Department of Thoracic Oncology and Respiratory Medicine, Tokyo Metropolitan Cancer and Infectious Diseases Center Komagome Hospital, 3-18-22 Honkomagome, Bunkyo, Tokyo, 113-8677, Japan.
Department of Thoracic Oncology, National Cancer Center Hospital, 5-1-1 Tsukiji, Chuo, Tokyo, 105-0045, Japan.
J Cancer Res Clin Oncol. 2019 Oct;145(10):2555-2564. doi: 10.1007/s00432-019-02985-1. Epub 2019 Jul 26.
Previously, the combination of epidermal growth factor receptor-tyrosine kinase inhibitors (EGFR-TKIs) and bevacizumab (BEV) was investigated. A subgroup analysis of the IMpower150 trial, which investigated the combination of atezolizumab, carboplatin, paclitaxel, and bevacizumab (ABCP), demonstrated the benefit of ABCP in patients harboring EGFR mutations. This study aims to assess the prognostic significance of the qualification for BEV use and the proportion of patients who potentially benefit from BEV-containing combination therapy before and after initial EGFR-TKI treatment.

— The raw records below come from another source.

/-- The first-fault record of a fall of PG_STBY in RUNNING (R269), whose CODE the manual does not give. -/
def State.standbyLost (s : State) : State :=
  if s.get .powerState = psRunning ∧ !s.flag .incidentOpen then
    let (x, s) := s.draw
    let s := s.count .incident 0
    s.writeFault (s.stampFault 3 { rail := 0xFFFF, cause := 7, failTime := s.now, confirmTime := s.now, scope := 0xFF, state := 0xFF
                                   code := (x % 65536).toNat, seqTime := 0xFFFFFFFF } 0) none
  else s

/-- The record of an incident whose 100 µs have not passed is formed. -/
def State.formNow (s : State) : State :=
  if (s.timer .firstFault).isSome then
    match firstFailing s.failures with
    | some f => ({ s with failures := [] } : State).writeFault
        (s.stampFault 1 f ((s.failures.map (fun (x : Failure) => x.rail)).eraseDups.length - 1)) none
    | none => s
  else s

/-- First-fault writes in progress reach both dies. -/
def State.finishFaults (s : State) : State :=
  s.each (s.norWrites.filterMap (fun (w : NorWrite) => match w.what with | .firstFault r => some r | _ => none)) State.addFault

/-- PG_STBY_FALL (R40, R269, R736): first-fault writes complete, `flushed` waiting log records reach the NAND, then every
tile is reset. -/
def execPgStbyFall (t : Ns) (flushed : Nat) (s : State) : Out :=
  let s := s.tick t
  .next (if s.get .powerState = psOff ∧ s.var .tilePhase 0 = 0 ∧ s.var .heldReset = 0 then s
    else
      let s := (s.formNow.standbyLost).finishFaults
      let s : State := { s with log := { s.log with waiting := s.log.waiting.drop flushed, held := s.log.held ++ s.log.waiting.take flushed } }
      s.powerOff.setV .heldReset 0 0)

/-! ### Fore ready (R45, R711, R775) -/

/-- A boot of another plate than the active one is reported, and the plate booted becomes the active one (R670, R711). -/
def State.revert (s : State) : State :=
  if s.var .bootReason < 0 then s
  else
    let p := s.varN .bootPlate 0
    let x := (s.plate p).getD { digest := 0 }
    let s := s.raise .fallbackBoot (oTile 0) [0, p, s.var .bootReason]
    let s := s.norWrite (.record (s.newRecord 1 p 0 x.digest)) none
    (s.setV .bootReason 0 (-1)).raise .updateReverted oDevice [p, 1 - p, x.version]

/-- The controller incarnation is drawn at a cold boot or wake: never 0, and not the one before (Table 5.8). -/
def State.newIncarnation (s : State) : State :=
  let (r, s) := s.drawRandom
  let old := s.varN .ctlIncarnation
  let n := 1 + r % 4294967295
  s.setV .ctlIncarnation 0 (if n = old then 1 + n % 4294967295 else n : Nat)

/-- A pending auto-start gives way to the first-fault latch (R267, R775). -/
def State.latchBars (s : State) : State :=
  if s.get .firstFaultLatched = 1 ∧ s.flag .autoStart then
    (s.setV .autoStart 0 0).raise .seqStartBlocked oDevice [0xFF, 0, s.get .incident]
  else s

/-- AUTO_START_PLACED (R775), at a cold boot alone. -/
def State.placeAutoStart (s : State) : State :=
  if s.var .waking = 0 ∧ s.var .bootRecovery = 0 ∧ s.td.any (·.autoStart) then (s.setV .autoStart 0 1).latchBars else s

/-- Fore leads alone (R29, R149). -/
def State.foreLeads (s : State) : State :=
  let s := (s.setV .tilePhase 0 3).setV .joinedAt 0 s.now |>.put .leader 0 0 |>.put .term 0 1
  let s := s.each ((List.range s.member.tiles).drop 1) (fun s t => s.put .role t 2)
  let s := (s.put .role 0 0).put .loopAccels 0 (2 ^ s.member.accels - 1 : Nat)
  ((s.syncMembers.syncCoeffs).setV .stacksUp 0 (s.stackMask 0 &&& (15 ^^^ s.varN .stackFailed) : Nat)).loopBack 0 |>.putRefclk true |>.busUp 0
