-- ==== Sys2Proof/Machine/Ratline.lean ====
section
/-! DEFINITION. The Ratline fabric: identities, adverts, routing, time, global operations and remote Gantline
(chapter 14). -/

namespace Sys2Proof.Machine

/-! ### Neighbours and the tree (R570, R579–R585) -/

/-- A Ratline port is rejected (R570). -/
def State.ratReject (s : State) (p status : Nat) (serial : Nat) : State :=
  (s.rejectPort (48 + p) status serial).raise .partnerRejected (oRatPort p) [5, p, status, oRatPort p, serial]

/-- LINK_IDENTITY (R570): answered by its status; accepted, the port becomes ACTIVE. -/
def execLinkIdentity (t : Ns) (p : Fin 10) (m : LinkIdentity) (s : State) : Out :=
  let s := s.tick t
  let x := s.link (48 + p.val)
  .next (if x.state ≠ lkIdent ∧ x.state ≠ lkActive then s
    else
      let status : Nat := if m.major ≠ 1 then 1 else if (m.serial : Int) = s.var .serial then 2 else 0
      let ack : List Int := [1, 0, status, s.var .serial]
      let s := s.sendIdent (48 + p.val) 2 0x02 (.ratline p.val 0x02 ack) (ratHeader 0x02 0 12 0 (s.getN .taddr) 0 0 ++ ratBody 0x02 ack)
      if status ≠ 0 then s.ratReject p.val status m.serial
      else if x.state = lkActive then s
      else
        let s := (s.modRat p.val (fun x => { x with accepted := true, rackId := m.rackId, far := m.port, incarnation := m.incarnation })).put
          .neighbour p.val m.serial
        (s.moveLink (48 + p.val) lkActive).partnerArrived 5 p.val (oRatPort p.val) m.serial)

/-- LINK_IDENTITY_ACK (R570): a neighbour's rejection disables the port too. -/
def execLinkIdentityAck (t : Ns) (p : Fin 10) (_major _minor status serial : Nat) (s : State) : Out :=
  let s := s.tick t
  let x := s.link (48 + p.val)
  .next (if status ≠ 0 ∧ (x.state = lkIdent ∨ x.state = lkActive) then s.ratReject p.val status serial else s)

/-- TREE_ADVERT_SEND (R579, R580): every 100 µs; a masthead raises ROOT_SEQ. -/
def execTreeAdvertSend (t : Ns) (s : State) : Out :=
  let s := s.tick t
  .next (if s.var .advertAt < 0 ∨ s.var .advertAt + 100 * us ≤ s.now then
      let s := (s.setV .advertAt 0 s.now).elect
      (s.when s.isMasthead (fun s => s.countV .rootSeq 0)).advertise
    else s)

/-- A u32 count has advanced: it wraps (R580). -/
def seqAdvanced (old new : Nat) : Bool := let d := (new + 2 ^ 32 - old) % 2 ^ 32; decide (0 < d) && decide (d < 2 ^ 31)

/-- TREE_ADVERT (R580–R583): an advert counts as fresh from the instant its root or its ROOT_SEQ last changed. -/
def execTreeAdvert (t : Ns) (p : Fin 10) (m : Advert) (s : State) : Out :=
  let s := s.tick t
  .next (if !s.ratUp p.val then s
    else
      let old := (s.rat p.val).advert
      let fresh := match old with | some a => decide (a.root ≠ m.root) || seqAdvanced a.seq m.seq | none => true
      let s := s.modRat p.val (fun x => { x with advert := some m, freshAt := if fresh then s.now else x.freshAt })
      s.elect.settleOps)

/-- ADVERT_STALE (R581, R585): the up port's adverts are no longer fresh. -/
def execAdvertStale (t : Ns) (s : State) : Out :=
  let s := s.tick t
  .next (if 0 ≤ s.var .upPort ∧ (s.freshAdvert (s.varN .upPort)).isNone then s.elect.settleOps else s)

/-- The virtual channel of a message type (Table 14.3); none for a type the table lacks. -/
def ratChannel (kind : Nat) : Option Nat :=
  if kind ∈ [1, 2, 8] ∨ (0x20 ≤ kind ∧ kind ≤ 0x22) ∨ (0x28 ≤ kind ∧ kind ≤ 0x2B) then some 2
  else if kind = 0x40 then some 1
  else if kind = 0x41 ∨ kind = 0x42 then some 0
  else if kind = 0x50 ∨ kind = 0x51 then some 3
  else if kind = 0x60 ∨ (0x62 ≤ kind ∧ kind ≤ 0x6F) then some 4
  else none

/-- RATLINE_MESSAGE_ROUTE (R575–R577): a message for this tray is left to its own row; one to pass on goes out with one
more hop; one that cannot be delivered is dropped, and a REMOTE_REQUEST is answered. -/
def execRatlineMessageRoute (t : Ns) (p : Fin 10) (m : RatHeader) (s : State) : Out :=
  let s := s.tick t
  .next (match ratChannel m.kind with
    | none => s.count .ratlineLinkErrors p.val
    | some vc =>
      let pass (s : State) (q : Nat) : State :=
        s.ratPass q vc m.kind (if m.route = 1 then m.dst else m.serial % 4294967296)
          (.ratline q m.kind ([(m.route : Int), m.src, m.dst, m.serial, (m.hops + 1 : Nat)] ++ m.body.map (fun (b : Nat) => (b : Int))))
          (ratHeader m.kind m.route m.body.length (m.hops + 1) m.src m.dst m.serial ++ m.body)
      if 16 ≤ m.hops ∨ m.route = 0 then s
      else if m.route = 2 then
        if (m.serial : Int) = s.var .serial then s
        else match s.rackPort m.serial with | some q => pass s q | none => s
      else match s.treeRoute m.dst m.serial with
        | .here => s
        | .port q => pass s q
        | .wrongTray => if m.kind = 0x50 then s.sendRemoteReply m.src 0 Status.ratWrongTray.code [] else s
        | .unreachable => if m.kind = 0x50 then s.sendRemoteReply m.src 0 Status.ratUnreachable.code [] else s)

/-- VC1_CREDIT_TIMEOUT (R573): VC1 messages that have waited 20 µs are dropped, counted, and reported at most once a
second for a port. -/
def execVc1CreditTimeout (t : Ns) (p : Fin 10) (s : State) : Out :=
  let s := s.tick t
  let late := fun (f : TxFlit) => decide (f.ch = 2) && decide (f.since + 20 * us ≤ s.now)
  let n := ((s.link (48 + p.val)).queue.filter (fun f => late f && f.last)).length
  .next (if n = 0 then s
    else
      let s := s.modLink (48 + p.val) (fun x => { x with queue := x.queue.filter (fun f => !late f) })
      let s := s.each (List.range n) (fun s _ => s.count .vc1Drops p.val)
      let i := 0x2000 + p.val
      if s.var .eventAt i < 0 ∨ s.var .eventAt i + sec ≤ s.now then
        (s.setV .eventAt i s.now).raise .ratVc1Drop (oRatPort p.val) [p.val, s.get .vc1Drops p.val]
      else s)

/-- A write of MAST_PRIORITY: it decides in the election at once, and the adverts carry it (R579, R580). -/
def setMastPriority (v : Int) (i : Nat) (s : State) : State × Res :=
  let s := (s.put .mastPriority i v).elect
  (s.when s.isMasthead State.advertise, .st .ok)

/-- WRITE_PORT_ADMIN (Table 14.10): 1 holds the port in DOWN. -/
def setPortAdmin (v : Int) (i : Nat) (s : State) : State × Res :=
  let s := s.put .portAdmin i v
  (if v = 1 ∧ (s.link (48 + i)).state ≠ lkDown then s.moveLink (48 + i) lkDown else s, .st .ok)

def execWritePortAdmin (a : Arrival) (v : Int) (s : State) : Out := .next (s.write a .portAdmin v (setPortAdmin v))

/-! ### Common time over the tree (R587, R588) -/

/-- RATLINE_TIME_SEND (R587). -/
def execRatlineTimeSend (t : Ns) (s : State) : Out :=
  let s := s.tick t
  .next (s.each ((List.range 10).filter (fun p => s.ratUp p && (decide (s.get .portRole p = 1) || decide (s.get .portRole p = 3))))
    (fun s p => s.send (.flit (48 + p) (flitBytes 4 0 0 none 0 0 (s.training (48 + p))))))

/-- The values in rising order. -/
def insertSorted (v : Int) : List Int → List Int
  | [] => [v]
  | x :: rest => if v ≤ x then v :: x :: rest else x :: insertSorted v rest

/-- The median of the offsets of the last eight exchanges: the mean of the middle two. -/
def medianOf8 (l : List Int) : Int :=
  let l := (l.take 8).foldl (fun acc v => insertSorted v acc) []
  (l.getD 3 0 + l.getD 4 0) / 2

/-- RATLINE_TIME_FLIT (R587, R588): the parent's time gives the offset; the median of eight is corrected, the rate over
sixteen trimmed; sixteen exchanges within 20 ns of a LOCKED or timed parent lock the tray. -/
def execRatlineTimeFlit (t : Ns) (p : Fin 10) (tTx tEcho hold : Nat) (parentLocked : Bool) (s : State) : Out :=
  let s := s.tick t
  let s := s.when (s.ratUp p.val) (fun s => s.modLink (48 + p.val) (fun x => { x with rxTtx := tTx, rxAt := s.now }))
  .next (if s.var .upPort ≠ p.val ∨ !s.ratUp p.val then s
    else
      let offset : Int := tTx + ((s.now - tEcho - hold) / 2 : Nat) - s.now
      let x := s.rat p.val
      let ex := ((s.now, offset) :: x.exchanges).take 16
      let close := if offset.natAbs ≤ 20 then x.close + 1 else 0
      let s := s.modRat p.val (fun x => { x with exchanges := ex, close })
      let s : State := match ex.getLast? with
        | some (t0, o0) =>
          if ex.length = 16 ∧ t0 < s.now then
            s.setV .rateTrim 0 (max (-200000) (min 200000 ((offset - o0) * 1000000000 / ((s.now - t0 : Nat) : Int))))
          else s
        | none => s
      let m := medianOf8 (ex.map (·.2))
      let s : State := if 8 ≤ ex.length ∧ m ≠ 0 then
          (s.correct m).when (decide (10000 < m)) (fun s => s.modRat p.val (fun x => { x with exchanges := [], close := 0 }))
        else s
      let timed : Bool := match s.freshAdvert p.val with | some a => decide (a.depth = 0) && a.timed | none => false
      if 16 ≤ close ∧ (parentLocked ∨ timed) ∧ (s.timeState ≠ 2 ∨ s.getN .timeStatus / 65536 % 256 ≠ s.getN .depth) then
        s.timeLock 2 (s.getN .depth)
      else s)

/-! ### Acting on an operation (R597–R599) -/

/-- The counters CLEAR_COUNTERS clears (R599): those that saturate in chapters 5 and 14. -/
def State.clearCounters (s : State) : State :=
  let s := s.each (List.range 8) (fun s a => (s.put .accelLinkErrors a 0).put .accelReplays a 0)
  let s := s.each (List.range 10) (fun s p => (s.put .ratlineLinkErrors p 0).put .ratlineReplays p 0 |>.put .vc1Drops p 0)
  s.put .treeChanges 0 0

/-- CYCLE of one accelerator (R599): it stops, and starts once it has left DISCHARGING. -/
def State.cycleScope (s : State) (a : Nat) : State × Status :=
  if s.get .powerState ≠ psRunning then (s, .seqNotReady)
  else
    let s := s.stopScopes [a] 0
    match s.scope a with
    | 0 => (s.beginWait [a] false false, .accepted)
    | 4 | 5 => (s.placePending [a] false, .accepted)
    | 6 => (s, .seqNotDischarged)
    | _ => (s, .seqState)

/-- RESET_GLOBAL's action at a tray (R599), once its firmware command is committed. Answers its acceptance. -/
def State.resetAct (s : State) (kind mask deadline : Nat) : State × Status :=
  let as_ := s.accels.filter (fun a => mask.testBit a)
  match kind with
  | 0 =>
    as_.foldl (fun (x : State × Status) a =>
      let y := x.1.cycleScope a
      (y.1, if x.2 = .accepted then y.2 else x.2)) (s, .accepted)
  | 1 => (s.each as_ (fun s a => s.startFurl a 2 0xFFFF (-2147483648) 0 (if deadline = 0 then s.getN .furlDeadline else deadline)), .accepted)
  | _ => (s.clearCounters, .ok)

/-- The binding a broadcast's packet arrives on (R597, R601). -/
def State.castBinding (s : State) (opId : Nat) : Binding := .ratline (if s.inService 0 then 0 else 5) (2 ^ 64 + opId)

/-- A tray's own part of an initiated operation (R597–R599). The parameters of a broadcast's packet are checked when it is dispatched. -/
def State.opAct (s : State) (m : OpMsg) : State :=
  match m.payload with
  | .packet hdr body => s.arrive { t := s.now, binding := s.castBinding m.opId, queue := hdr.queue, hdr } body (fun s => (s, .later))
  | .reset kind mask deadline =>
    let s := s.commit { op := .resetGlobal, object := oDevice }
    let csn := s.journal.assigned
    let x := s.resetAct kind mask deadline
    (x.1.opReply m.opId x.2.code csn).recommit
  | _ => s

/-- A tray takes part in an initiated operation from its OP_DOWN on (R590, R591). -/
def State.opBegin (s : State) (x : GlobalOp) (m : OpMsg) (root : Bool) : State :=
  let items := match m.payload with | .items l => l | _ => []
  let y : GlobalOp := { x with
    opId := m.opId, kind := m.kind, scope := m.scope, issuer := m.issuer, root, begun := true
    parent := if root then -1 else s.var .upPort
    closeAt := (max m.at_ s.now) + s.getN .height * (20 * us)
    expected := s.downPorts, up := { members := 1 }, at_ := m.at_, items }
  let s := s.putOps (s.globalOps.erase x ++ [y])
  let s := { s with snapBufs := s.snapBufs.map (fun (b : SnapBuf) => if b.opId = 0 ∧ b.origin ∈ x.origins then { b with opId := m.opId } else b) }
  (s.opDown m).opAct m

/-- The root of its scope starts an initiated operation (R590, R594, R598). -/
def State.opRoot (s : State) (kind issuer : Nat) (payload : OpPayload) (origins : List Origin) : State :=
  let opId := 2 ^ 31 + s.varN .nextOp % 2 ^ 31
  let s := s.countV .nextOp 0
  let at_ := if kind = 3 then s.now + s.getN .height * us + 500 + 2 * us else 0
  s.opBegin { origins } { opId, kind, scope := s.getN .taddr, issuer, at_, payload } true

/-- The snapshot record a tray forms at T (Table 14.9, R598). -/
def State.snapRecord (s : State) (x : GlobalOp) : Status × List Fld :=
  let body := x.items.flatMap (fun m => itemFields (s.snapItem none m))
  if 4060 < 16 + recordLen body then (.snapshotTooLarge, [])
  else
    let res := [u64 x.at_, u32 x.items.length, rsv 4] ++ body
    (.ok, [u32 x.opId, u32 (s.getN .taddr), u64 (s.var .serial), u16 (s.get .rackId), u8 (if s.locked then 0 else 1), u8 s.timeState,
      u16 (recordLen res), rsv 2] ++ res)

/-- Snapshots whose capture instant has come are latched; the issuer keeps its own record (R598). -/
def State.latchSnaps (s : State) : State :=
  s.each (s.globalOps.filter (fun x => decide (x.kind = 3) && x.begun && x.own.isNone && decide (x.at_ ≤ s.now))) (fun s x =>
    let r := s.snapRecord x
    let s := s.setOp x { x with own := some r.1.code, record := r.2 }
    if x.origins.isEmpty ∨ r.2.isEmpty then s else s.snapStore x.opId (s.getN .taddr) r.2)

/-! ### Operation messages (R590–R596) -/

/-- What a START of an initiated operation asks for: its kind, scope and payload (Table 14.6). -/
def opOfBody : Body → Option (Nat × Nat × OpPayload)
  | .broadcast (.broadcast scope _ _) hdr inner => some (2, scope, .packet hdr inner)
  | .snapshotGlobal (.snapshot scope items) => some (3, scope, .items items)
  | .resetGlobal (.reset scope kind mask deadline) => some (4, scope, .reset kind mask deadline)
  | _ => none

/-- OP_START (R590, R594): at the scope root the operation begins; a 17th is dropped. -/
def execOpStart (t : Ns) (src _serial : Nat) (_hdr : Header) (body : Body) (s : State) : Out :=
  let s := s.tick t
  .next (match opOfBody body with
    | some (kind, scope, payload) =>
      if scope ≠ s.getN .taddr ∨ s.get .depth = 255 ∨ 16 ≤ s.globalOps.length then s
      else s.opRoot kind src payload []
    | none => s)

We retrospectively analyzed the data of 297 patients with advanced or recurrent non-squamous non-small cell lung cancer (NSCLC) harboring EGFR mutations who had received EGFR-TKIs. We performed statistical analyses using the Kaplan-Meier method and the Cox regression adjusted for risk factors.
Of the 297 patients, 203 (68%) were eligible to receive BEV ("BEV fit") at the time of EGFR-TKI initiation. Among the "BEV unfit" patients at baseline (n = 70), 14 (20%) became eligible to receive ABCP ("ABCP fit") at the time of EGFR-TKI failure. The median overall survival (OS) of the "BEV fit" and "BEV unfit" patients was 26.2 [95% confidence interval (CI) 23.7-31.2] and 19.1 (95% CI 15.0-25.1) months, respectively (P < 0.001). The multivariate analysis revealed a marked correlation between survival and the qualification for BEV use.
The qualification for BEV use at baseline is independently related to the OS. Some patients harboring EGFR mutations, including those who were "BEV unfit" at baseline, could be eligible for the ABCP regimen after EGFR-TKI treatment.
先前研究了表皮生长因子受体酪氨酸激酶抑制剂(EGFR-TKIs)与贝伐珠单抗(BEV)联合治疗。IMpower150 试验的一项亚组分析显示,在携带 EGFR 突变的患者中,阿特珠单抗联合卡铂、紫杉醇和 BEV(ABCP)的方案具有获益。本研究旨在评估 EGFR-TKI 治疗前和治疗后符合 BEV 使用条件的比例以及可能从 BEV 联合治疗中获益的患者比例的预后意义。
我们回顾性分析了 297 例接受 EGFR-TKI 治疗的携带 EGFR 突变的晚期或复发性非鳞状非小细胞肺癌(NSCLC)患者的数据。采用 Kaplan-Meier 法和 Cox 回归分析调整风险因素进行统计学分析。
在 297 例患者中,203 例(68%)在开始 EGFR-TKI 治疗时符合 BEV 使用条件(“BEV 适合”)。在基线时不符合 BEV 使用条件的 70 例患者中(n=70),有 14 例(20%)在 EGFR-TKI 失败时符合 ABCP 使用条件(“ABCP 适合”)。“BEV 适合”和“BEV 不适合”患者的中位总生存期(OS)分别为 26.2 [95%置信区间(CI):23.7-31.2]和 19.1 个月(95% CI:15.0-25.1)(P<0.001)。多变量分析显示,生存与 BEV 使用资格之间存在显著相关性。
基线时符合 BEV 使用条件与 OS 显著相关。一些携带 EGFR 突变的患者,包括基线时不符合 BEV 使用条件的患者,在 EGFR-TKI 治疗后可能有资格接受 ABCP 方案。